Before deploying a new Procmail recipe, or especially an extensive set of recipe changes, try testing it on a small scale. You can create a test account, place your new recipe in its .procmailrc file, and send test messages—both spam and nonspam—to that account.

Using SpamAssassin

SpamAssassin (http://spamassassin.apache.org) is an antispam tool based on a large number of tests. Each test changes the score of the message. SpamAssassin doesn’t actually delete messages; instead, it adds headers identifying likely spam as such. The idea is that you’ll call SpamAssassin from Procmail, a mail server, or a mail reader and use it to detect the SpamAssassin spam report and delete or redirect messages based on that report.

Tip

SpamAssassin has grown into quite a large tool. In fact, it’s complex enough that it’s spawned its very own book: SpamAssassin (O’Reilly). If you need to perform complex tasks or configure SpamAssassin as part of a mail server for a large site, it’s worthwhile to read this or other SpamAssassin-specific documentation.

SpamAssassin basics

The SpamAssassin software comes with most major distributions, so installing it from your distribution medium is usually the simplest course of action. If you can’t find SpamAssassin with your distribution, go to the main SpamAssassin site, and download it. SpamAssassin is actually a Perl script and relies on several Perl modules, so you may need to install additional packages that hold these modules.

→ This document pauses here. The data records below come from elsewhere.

-- ==== Sys2Proof/Machine/Assembler.lean ====
section
/-! DEFINITION. The host's side: assembly lines (spec 30_encoding.md R145) and the pseudo-instructions
of the source's derived-quantity helpers (R150-R155), as the host actions they stand for. They are no
commands of the BTF (00_scope.md R10). Lines are token lists, not text (notes/assumptions/14.md). -/

namespace Sys2Proof.Machine

/-- An operand as the assembler spells it (R145). -/
inductive AsmOperand where
  | num (n : Half)
  | le | be
  | dbuf | out
  | generic | reset | fet | pfreset
deriving DecidableEq, Repr

/-- A number (R145). -/
def asmNumber : AsmOperand → Option Half
  | .num n => some n
  | _ => none

/-- `le` or `be`, COMPOSE_WORD's B (R145). -/
def asmOrder : AsmOperand → Option Half
  | .le => some 1#16
  | .be => some 0#16
  | _ => none

/-- `dbuf` or `out`, BSEL (R145). -/
def asmBuffer : AsmOperand → Option Half
  | .dbuf => some 0#16
  | .out => some 1#16
  | _ => none

/-- A delay class word of MAC_CMD (R145, R271). -/
def asmClass : AsmOperand → Option Half
  | .generic => some 0#16
  | .reset => some 1#16
  | .fet => some 2#16
  | .pfreset => some 3#16
  | _ => none

/-- The operand at a position, 0 where it is omitted (R145). -/
def asmOperand (read : AsmOperand → Option Half) (args : List AsmOperand) (k : Nat) : Option Half :=
  match args[k]? with
  | none => some 0#16
  | some x => read x

/-- How many operands a mnemonic takes (R145). -/
def Op.asmArity : Op → Nat
  | .macRead => 1
  | .dfRead => 1
  | .dfWrite => 2
  | .macCmd => 2
  | .unsealKey => 2
  | .checksum => 1
  | .validate => 0
  | .addrCheck => 3
  | .sizeCheck => 1
  | .composeWord => 3
  | .composeValue => 3
  | .composeDword => 1

/-- The command a line `MNEMONIC operand, ...` spells, if it spells one (R145). -/
def assemble (op : Op) (args : List AsmOperand) : Option Instr :=
  let num := asmOperand asmNumber args
  if Op.asmArity op < args.length then none
  else
    match op with
    | .macRead => (num 0).map .macRead
    | .dfRead => (num 0).map .dfRead
    | .dfWrite => (num 0).bind fun a => (num 1).map (.dfWrite a)
    | .macCmd => (num 0).bind fun a => (asmOperand asmClass args 1).map (.macCmd a)
    | .unsealKey => (num 0).bind fun a => (num 1).map (.unsealKey a)
    | .checksum => (num 0).map .checksum
    | .validate => some .validate
    | .addrCheck => (num 0).bind fun a => (num 1).bind fun b => (num 2).map (.addrCheck a b)
    | .sizeCheck => (num 0).map .sizeCheck
    | .composeWord =>
      (num 0).bind fun a => (asmOperand asmOrder args 1).bind fun b =>
      (asmOperand asmBuffer args 2).map (.composeWord a b)
    | .composeValue =>
      (num 0).bind fun a => (num 1).bind fun b => (asmOperand asmBuffer args 2).map (.composeValue a b)
    | .composeDword => (asmOperand asmBuffer args 0).map .composeDword

/-- A line of a host program (R145). -/
inductive AsmLine where
  /-- A command. -/
  | command (i : Instr)
  /-- `dbuf[i..] = v0 v1 ...`; `dbuf[i] = v` is the one-byte case. -/
  | fill (i : Nat) (bytes : List Byte)
  /-- `wait done`: the host polls STATUS until DONE = 1. -/
  | waitDone
  /-- `reset`. -/
  | reset
deriving DecidableEq, Repr

/-- Consecutive `WriteDbuf`s (R145). -/
def fillActions (i : Nat) : List Byte → List HostAction
  | [] => []
  | b :: bs => .writeDbuf i b :: fillActions (i + 1) bs

/-- The host actions of a line; of `wait done`, one poll of STATUS (R145). -/
def AsmLine.actions : AsmLine → List HostAction
  | .command i => [.issueCmd (encode i)]
  | .fill i bytes => fillActions i bytes
  | .waitDone => [.readReg 0x08#8 4]
  | .reset => [.reset]

/-- The poll that ends `wait done`. -/
def pollDone (s : State) : Bool := s.done

/-- A command completed with CODE = OK, which every command of a helper must (30_encoding.md section
6). -/
def succeeded (s : State) : Bool := s.done && s.code == .ok

/-- A helper: lines that end with the completion of a command, then what the host does next, at the end the
value it takes from the state (30_encoding.md section 6). -/
inductive Helper (α : Type) where
  | lines (now : List AsmLine) (rest : Helper α)
  | value (take : State → Option α)

/-- The lines a helper expands to. -/
def Helper.expansion {α : Type} : Helper α → List AsmLine
  | .lines now rest => now ++ rest.expansion
  | .value _ => []

/-- What the host does next in a helper. -/
inductive HelperMove (α : Type) where
  /-- The helper goes on with these lines. -/
  | issue (now : List AsmLine)
  /-- The helper succeeds. -/
  | value (a : α)
  /-- The helper fails with no value. -/
  | failed
deriving DecidableEq, Repr

/-- The host's move in a helper, given the state it stands in and the states in which the commands of its
lines have completed so far, in turn: it goes on only past a command that completed with CODE = OK, and
stops at the first that did not (30_encoding.md section 6). -/
def Helper.move {α : Type} : Helper α → State → List State → HelperMove α
  | .lines now _, _, [] => .issue now
  | .lines _ rest, _, s :: more => if succeeded s then rest.move s more else .failed
  | .value take, s, _ =>
    match take s with
    | some a => .value a
    | none => .failed

/-- `DF_READ_BYTE addr` (R150): OUT[0], unless OUT_LEN = 0. -/
def dfReadByte (addr : Half) : Helper Byte :=
  .lines [.command (.dfRead addr), .waitDone] <| .value fun s =>
    if 1 ≤ s.outLen.toNat then Memory.read s.out 0 else none

/-- `DF_READ_WORD addr` (R151): RESULT[15:0], unless OUT_LEN < 2. That OUT_LEN is looked at once the whole
expansion has run is a DESIGN CHOICE (notes/assumptions/14.md). -/
def dfReadWord (addr : Half) : Helper Half :=
  .lines [.command (.dfRead addr), .waitDone] <|
  .lines [.command (.composeWord 0#16 1#16 1#16)] <| .value fun s =>
    if 2 ≤ s.outLen.toNat then some (s.result.extractLsb' 0 16) else none

/-- `DF_READ_STRING addr` (R152): the characters OUT[1..1+n) with n = OUT[0], unless OUT_LEN = 0 or
1 + n > OUT_LEN. A character is the byte as it stands, one of 0x80 or more too: what such a byte is when
read as ASCII the rule does not say (DESIGN CHOICE, notes/assumptions/21.md). -/
def dfReadString (addr : Half) : Helper (List Byte) :=
  .lines [.command (.dfRead addr), .waitDone] <| .value fun s =>
    if 1 ≤ s.outLen.toNat then
      (Memory.read s.out 0).bind fun n =>
      if 1 + n.toNat ≤ s.outLen.toNat then
        (List.range n.toNat).mapM fun k => Memory.read s.out (1 + k)
      else none
    else none

/-- `DF_WRITE_BYTE addr, v` (R153). -/
def dfWriteByte (addr : Half) (v : Byte) : Helper Unit :=
  .lines [.fill 0 [v], .command (.dfWrite addr 1#16), .waitDone] <| .value fun _ => some ()

/-- `DF_WRITE_WORD addr, v` (R154). -/
def dfWriteWord (addr v : Half) : Helper Unit :=
  .lines [.fill 0 (wireHalf v), .command (.dfWrite addr 2#16), .waitDone] <| .value fun _ => some ()

/-- `DF_WRITE_STRING addr, "s"` (R155): a string of 32 or more bytes is refused by the assembler.
A byte of 0x80 or more, no ASCII character, is expanded as any other: the rule speaks of ASCII bytes only
(DESIGN CHOICE, notes/assumptions/21.md). -/
def dfWriteString (addr : Half) (chars : List Byte) : Option (Helper Unit) :=
  if chars.length ≤ 31 then
    some <|
      .lines
        [.fill 0 (BitVec.ofNat 8 chars.length :: chars),
         .command (.dfWrite addr (BitVec.ofNat 16 (chars.length + 1))), .waitDone] <|
      .value fun _ => some ()
  else none

end Sys2Proof.Machine
end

Once SpamAssassin is installed, you should test its operation by manually feeding it a few spam and nonspam messages. You do this by redirecting a message in a file into the spamassassin command. Adding the -t option adds an extra report to the end of the output, which appears on the screen:

$ spamassassin -t < 
                     message.txt

The message.txt file should contain a complete message, including full headers. Most mail readers have an option to save messages to disk with full headers so use that option to get your samples. The SpamAssassin output includes two additions to the message. The first addition appears at the end of the message headers, and constitutes SpamAssassin’s report, as intended for subsequent mail processing tools, such as Procmail or an email reader. For a nonspam message, this addition is likely to resemble the following:

X-Spam-Checker-Version: SpamAssassin 3.0.0-g3.0.0 (2004-09-13) on 
mail.example.com
X-Spam-Level:
X-Spam-Status: No, score=0.1 required=5.0 tests=RCVD_IN_SORBS 
autolearn=unavailable version=3.0.0-g3.0.0

The first line simply identifies the version of SpamAssassin and the computer on which it’s running. The second line holds the spam level, which is expressed as a number of asterisks (*). Because this is an innocuous nonspam message, no asterisks are displayed; however, some nonspam messages will have a small number of asterisks (five is the typical cutoff point for spam, although you can use something else if you like). The third line, which typically extends across multiple lines, summarizes the tests that raised alarms. In this case, the total spam score is 0.1 (hits=0.1). That 0.1 value came from the RCVD_IN_SORBS test, which isn’t explained at this point. The -t option to spamassassin, though, adds extra lines at the end of the message:

Content analysis details:   (0.1 points, 5.0 required)

 pts rule name              description
---- ---------------------- --------------------------------------------------
 0.1 RCVD_IN_SORBS          RBL: SORBS: sender is listed in SORBS
                            [172.24.98.102 listed in dnsbl.sorbs.net]

This text identifies the RCVD_IN_SORBS flag as meaning that the sender address is listed in the SORBS blackhole list. This information can help you understand what SpamAssassin is doing right (or wrong), but it’s not provided in normal operation. You can, of course, consult the SpamAssassin documentation to learn more about specific tests.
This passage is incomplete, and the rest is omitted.